Most importantly, practice, almost always precedes explanation and analysis in engineering. Usually practitioners find the algorithms in their hacky ways. The analyst/theorist smoothens the kinks and explains why the method works so well after it has been demonstrated to work so well-- not always, but almost always.
Much of machine learning is done empirically. You can see how well an algorithm works on different problems, and a test set will estimate exactly how well. Mathematical guarantees are interesting, but really who cares? I suppose the bayesian machine learning camp is pretty into formal math. And really methods are based on some intuition about how they will work - nothing is just random.
> Mathematical guarantees are interesting, but really who cares?
We should all care. The guaranteed help us know
what the heck we are doing and what the heck we've
got when we are done. E.g., in statistics we
like estimators that are unbiased and minimum
variance -- that's 'goodness' and good to know
and potentially valuable in practice. Estimators
that are biased and with variance larger than
necessary are not good. We like regression in part
because it is 'least squares' which means it is
a projection and, thus, in mean-square sense, the
most accurate approximation we can get. We like
statistics with loss and risk functions because
they tell us what to do at least cost. Etc.
Unbiasedness is oversold. It makes sense when you also average the estimator, otherwise what matters is the expected error or expected loss (probabilities thereof). Let the error be in the bias part or the variance part, what do I care. Furthermore not all losses decompose into bias and variance either.
I also think the fascination with least squares led us astray. Its a bad loss function for classification. Bad for neural networks that use the sigmoid function. Bad because it can create exponentially many local minima, on the other hand with sigmiod function if you used KL divergence instead of square loss you will not have these problems.
Part of it is the old statistical vestige of analyzing everything using tools of asymptotic Normality.
But I agree with your general point, (and upvoted your parent comment) one should care about what one is really getting after the algorithm has been applied, and phrase that in language of mathematics. If the community does not do this a) the snake-oil salesmen will come out of the woodworks and b) machine learning will suffer the same fate as AI winter c) at the same time one should not discourage open ended practice and experimentation (that is how most new things are discovered, analysis comes later, mostly)
Moreover, your a), b) say some of what I think better than I said it.

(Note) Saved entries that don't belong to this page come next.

-- ==== Sys2Proof/Machine/Trust.lean ====
section
/-!
DEFINITION. Trust (17) and the sessions of the management port (19): opening and closing sessions, the commands of Table
17-4, staging, activation and confirmation of firmware, attestation, and reading the audit log.
-/
namespace Sys2Proof.Machine

/-! ### Sessions (R550, R595, R597) -/

/-- A connection arrives: HELLO with a challenge, or it is closed at once beyond four (R595). -/
def doConnect (s : State) : State :=
  if !s.power.romDone then s
  else match lowestFree s.trust.sessions 0 4 with
    | none => emit s (.mgmtClosed 4)
    | some n =>
      let ch := (natLE 64 (Config.freeBlock s.freeCtr).toNat).take 32
      sendClear ((tickFree s).modTrust (fun t => { t with sessions := oput t.sessions n { challenge := ch, lastMsg := s.vcycle } })) n 0x01 ch

def execMgmtConnect (s : State) : Host.Outcome State Fault Refusal := .next (doConnect s)

/-- The management key a role opens with, where its signature over the challenge and the client's nonce verifies; the
maker's public key comes with its signature, under the ROM's root hash. -/
def openKey (s : State) (role : Nat) (pub sig msg : List Byte) : Option (List Byte) :=
  match role with
  | 0 => if sha256 pub == Config.romRoot && lmsVerify pub sig msg then
      s.trust.consent.bind (fun c => if c.boot = s.trust.bootCount then some c.key else none) else none
  | 1 => s.trust.installer.bind (fun k => if hssVerify k.pub sig msg then some k.mgmt else none)
  | 2 => s.trust.operator.bind (fun k => if hssVerify k.pub sig msg then some k.mgmt else none)
  | _ => none

/-- OPEN: header, role, nonce of 32 bytes, signature (Table 19-6). One that does not verify closes the session. -/
def openSession (n : Nat) (msg pub : List Byte) (s : State) : State :=
  match oget s.trust.sessions n with
  | none => s
  | some k =>
    let h := leNat (msg.take 12)
    let body := msg.drop 12
    let role := leNat (body.take 1)
    let nonce := sliceB body 1 32
    if k.opened ∨ body.length < 33 ∨ fld h 0 16 ≠ body.length ∨ 4096 < body.length ∨ fld h 16 8 ≠ 0x02 ∨ fld h 24 72 ≠ 0 then closeSession s n
    else match openKey s role pub (body.drop 33) (k.challenge ++ nonce) with
      | none => closeSession s n
      | some mgmt =>
        let s1 := s.modSession n (fun k => { k with opened := true, role := role, key := sha256 (mgmt ++ k.challenge ++ nonce), rxNext := 0, txNext := 0, lastMsg := s.vcycle })
        let s2 := { s1 with wx := { s1.wx with paths := mset s1.wx.paths (16 + n) {} {} } }
        sendMsg 2 s2 n 0x03 (natLE 4 (n + 1024 * 2 ^ 16))

def execMgmtOpen (session : Nat) (msg pub : List (BitVec 8)) (s : State) : Host.Outcome State Fault Refusal := .next (openSession session msg pub s)

/-- 300 s without a message (R550). -/
def doIdle (n : Nat) (s : State) : State :=
  match oget s.trust.sessions n with
  | none => s
  | some k => closeSession (advanceTo s (k.lastMsg + 300000 * msCycles)) n

def execMgmtIdleTimeout (session : Nat) (s : State) : Host.Outcome State Fault Refusal := .next (doIdle session s)

/-- CLOSE, or the end of the TCP connection (R595). -/
def execMgmtClose (session : Nat) (s : State) : Host.Outcome State Fault Refusal := .next (closeSession s session)

/-- Something of this session waits: a later message waits behind it (R604). -/
def waitsS (s : State) (n : Nat) : Bool := heldBack s 0 n || s.transom.behind.any (isMsgOf n)

/-- A message acts now, or waits behind the session's earlier ones. -/
def gatedS (n : Nat) (i : Instr) (act : State → State) (s : State) : State :=
  if waitsS s n then { s with transom := { s.transom with behind := s.transom.behind ++ [i] } } else act s

/-- A COMMAND is taken and waits for the next commit tick (R556). -/
def queueCmd (n code : Nat) (sub : Option Nat) (msg : List Byte) (image : ImageSet) (s : State) : State :=
  onMsg s n 0x10 msg (fun body s =>
    if leNat (body.take 1) = code ∧ sub.all (fun o => body.length != 1 && leNat (sliceB body 1 1) == o) = true then
      s.modTrust (fun t => { t with cmds := t.cmds ++ [{ session := n, role := (s.session n).role, code := code, body := body.drop 1, image := { image with factory := false } }] })
    else s)

/-! ### Registers that commands report (Table 17-10) -/

def trState (s : State) : Nat :=
  let t := s.trust
  b2n t.installer.isSome + b2n t.operator.isSome * 2 + b2n t.policy * 4 + b2n (t.debugScope != 0) * 8 + b2n t.recovery * 16 + t.ceiling % 4 * 2 ^ 8

def trFw (s : State) : Nat :=
  let t := s.trust
  t.activeSet % 2 + b2n t.trial * 2 + t.attempts % 4 * 4 + b2n t.staged * 16 + b2n t.pendingWarm * 32 + b2n t.pendingCold * 64
    + t.minSecurity % 2 ^ 16 * 2 ^ 16 + t.bootCount % 2 ^ 32 * 2 ^ 32

/-- Report bytes 200 to 207: ceiling, AP mask, NP mask (their places are the model's, log 22). -/
def policyWord (s : State) : Nat := s.trust.ceiling % 2 ^ 8 + s.trust.shutterAp % 2 ^ 8 * 2 ^ 8 + s.trust.shutterNp % 2 ^ 16 * 2 ^ 16

/-! ### Claim, keys, policy (R555 to R557) -/

/-- What a command answers: the state after it, its status and its results. -/
abbrev Answer := State × Nat × List Byte

def aOk (s : State) : Answer := (s, 0, [])
def aBad (s : State) (status : Nat) : Answer := (s, status, [])

/-- Public key of 60 bytes, then management key of 32 (the places are the model's, log 22). -/
def keyOfBody (b : List Byte) : RoleKey := { pub := b.take 60, mgmt := sliceB b 60 32 }

/-- CLAIM: only while unclaimed, with the strap sampled low at this tick (R555, R590). -/
def claimEff (b : List Byte) (s : State) : Answer :=
  if s.trust.installer.isSome ∨ s.trust.claimEnN then aBad s 0x0E
  else if b.length ≠ 92 then aBad s 0x06
  else aOk (s.modTrust (fun t => { t with installer := some (keyOfBody b) }))

/-- RELEASE erases keys and policy, then restarts warm (R555). -/
def releaseEff (s : State) : Answer :=
  aOk (warmRestart (s.modTrust (fun t => { t with installer := none, operator := none, policy := false, ceiling := 0, shutterAp := 0, shutterNp := 0 })))

/-- INSTALLER_KEY: signed with the current key. -/
def installerEff (b : List Byte) (s : State) : Answer :=
  if b.length < 92 then aBad s 0x06
  else if !s.trust.installer.any (fun k => hssVerify k.pub (b.drop 92) (natLE 1 0x03 ++ b.take 92)) then aBad s 0x80
  else aOk (s.modTrust (fun t => { t with installer := some (keyOfBody b) }))

/-- Once policy and operator key are present, shutters open (R542). -/
def nowPermitted (s : State) : State := settleHeld (if permitted s ∧ 3 ≤ s.power.stage then openShutters s else s)

/-- OPERATOR_KEY closes the sessions of the key it replaces (R557). -/
def operatorEff (b : List Byte) (s : State) : Answer :=
  if b.length ≠ 92 then aBad s 0x06
  else
    let old := s.trust.operator.isSome
    let s1 := s.modTrust (fun t => { t with operator := some (keyOfBody b) })
    let s2 := if old then s.trust.sessions.foldl (fun s p => if p.2.opened ∧ p.2.role = 2 then closeSession s p.1 else s) s1 else s1
    aOk (nowPermitted s2)

/-- POLICY: ceiling, then the shutter masks; what it withdraws closes, and a profile above the ceiling comes down (R557). -/
def policyEff (b : List Byte) (s : State) : Answer :=
  let c := leNat (b.take 1)
  if b.length ≠ 4 ∨ 2 < c then aBad s 0x06
  else
    let ap := leNat (sliceB b 1 1)
    let np := leNat (sliceB b 2 2)
    let offA := (List.range 8).filter (fun p => bitAt s.trust.shutterAp p && !bitAt ap p)
    let offN := (List.range 16).filter (fun p => bitAt s.trust.shutterNp p && !bitAt np p)
    let s1 := s.modTrust (fun t => { t with policy := true, ceiling := c, shutterAp := ap, shutterNp := np })
    let s2 := netDown (offA.foldl goShut s1) offN
    let s3 := if c < s.power.selected then nextChange (s2.modPow (fun w => { w with selected := c })) else s2
    aOk (postTrust (nowPermitted s3) 0x4205 (policyWord s3))

/-! ### Consent and debug unlock (R558, R559) -/

/-- A consent token that the installer signed for this device: serial, boot count, scope, nonce, sealed maker key and its
tag at bytes 0, 8, 12, 16, 28 and 60 (the places are the model's, log 22). -/
def readToken (s : State) (token sig : List Byte) : Option Consent :=
  match s.trust.installer with
  | none => none
  | some k =>
    if token.length ≠ 256 ∨ hssVerify k.pub sig token = false ∨ leNat (token.take 8) ≠ Config.serial.toNat then none
    else (gcmOpen k.mgmt (sliceB token 16 12) (token.take 16) (sliceB token 28 32) (sliceB token 60 16)).map (fun key =>
      { boot := leNat (sliceB token 8 4), scope := leNat (sliceB token 12 1) % 8, key := key })

def consentEff (b : List Byte) (s : State) : Answer :=
  match readToken s (b.take 256) (b.drop 256) with
  | none => aBad s 0x80
  | some c => aOk (s.modTrust (fun t => { t with consent := some c }))

/-- DEBUG_UNLOCK: a token of this boot, with the strap sampled low at this tick; its scope opens to the session that presents
it (R559, R590). -/
def unlockEff (n : Nat) (b : List Byte) (s : State) : Answer :=
  match readToken s (b.take 256) (b.drop 256) with
  | none => aBad s 0x80
  | some c =>
    if c.boot ≠ s.trust.bootCount ∨ s.trust.debugEnN then aBad s 0x0E
    else aOk (settleModes (postTrust (s.modTrust (fun t => { t with debugScope := c.scope, debugSession := n })) 0x4203 c.scope))

/-- A debug strap that reads high ends an unlock at once (R559, R590). -/
def strapTick (claimEnN debugEnN : Bool) (s : State) : State :=
  let s1 := s.modTrust (fun t => { t with claimEnN := claimEnN, debugEnN := debugEnN })
  if debugEnN ∧ s.trust.debugScope ≠ 0 then settleModes (s1.modTrust (fun t => { t with debugScope := 0 })) else s1

/-! ### Firmware (R565 to R567) -/

/-- FW_STAGE: the set goes to the inactive set's device and is checked there (R552, R565). -/
def stageEff (x : ImageSet) (s : State) : Answer :=
  let k := 1 - s.trust.activeSet
  let x := { x with factory := false }
  if s.trust.act.isSome then aBad s 0x83
  else if s.trust.flashBad.contains k then aBad s 0x07
  else if leNat (x.signed.take 4) ≠ 0x09601A6E then aBad s 0x06
  else
    let st := setStatus s x
    let s1 := s.modTrust (fun t => { t with sets := oput t.sets k x, staged := st == 0 })
    if st ≠ 0 then aBad s1 st else (s1, 0, natLE 8 (x.version % 2 ^ 32 + x.security % 2 ^ 16 * 2 ^ 32))

def runningComp (s : State) (c : Nat) : Comp := mget s.fw.comps c {}
/-- A component of a set differs from the running one. -/
def compDiffers (s : State) (x : ImageSet) (c : Nat) : Bool := x.comps.any (fun i => i.id == c && i.digest != (runningComp s c).digest)

/-- The waiting command of an activation ends. -/
def endActivation (s : State) (a : Activation) (status result : Nat) : State :=
  match a.from_ with
  | .ring ref => finish s ref status result 0
  | .session n => answer s n status (if status = 0 then natLE 8 result else [])

/-- Every component is replaced: microcode by a warm restart, now or later, limits and identity at the next power-good
(R566). -/
def finishActivation (s : State) (a : Activation) : State :=
  match setIn s s.trust.activeSet with
  | none => endActivation (s.modTrust (fun t => { t with act := none })) a 0x87 0
  | some x =>
    let micro := compDiffers s x 0x10
    let cold := compDiffers s x 0x11 || compDiffers s x 0x12
    let n := a.done.length
    let s1 := s.modTrust (fun t => { t with act := none, pendingWarm := t.pendingWarm || (micro && !a.warmNow), pendingCold := t.pendingCold || cold })
    let s2 := endActivation (postTrust s1 0x4202 n) a 0 (n + b2n s1.trust.pendingWarm * 2 ^ 16 + b2n s1.trust.pendingCold * 2 ^ 17)
    if micro && a.warmNow then warmRestart s2 else s2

Otherwise you have a good critique of traditional
statistics.
On traditional statistics, I voted with my research
and did work that was distribution-free, also
multidimensional, unusual for distribution-free. I did wonder
if there could be another way, and what you wrote
about Vapnik suggests that there can be.
This thread now is much deeper into the analysis of
machine learning algorithms than I noticed in
what I saw of Stanford professor Ng's course and
several books and papers in PDF I downloaded and
scanned. I would guess the level
of Vapnik's work would be that of a graduate seminar
and not a ugrad computer science course and that the
mathematical prerequisites would filter out nearly
everyone with a ugrad CS degree and nearly all
their professors. Why? From some of my experience getting
a paper of mine reviewed, measure preserving totally
blew away several editors in chief of famous
CS journals and chaired professors of CS at
famous research universities; one such person wrote
me "Neither I nor anyone on my board of editors
has the mathematical prerequisites to review your
paper.", and a second such person wrote me
a similar remark. The math prerequisites were not so
advanced, say, just at the level a graduate course
in probability via, say, Loeve or Neveu and fast
and easy reading for, say, E. Cinlar, P. Billingsley,
L. Breiman, J. Doob, A. Karr, E. Dynkin, etc. But the paper was 'CS' because it
was on a CS problem. For AI, I cooked up the paper
to improve on some of our work with 'expert systems'
for the problem. I have to suspect that work
in machine learning that needs some of Loeve
or functional analysis from, say, Rudin will
not be popular in CS departments.
This thread has become a good start on a grad seminar.
Just now I can't follow up on the leads here;
instead I have to finish off the code for
two Web pages and get my new Web site live.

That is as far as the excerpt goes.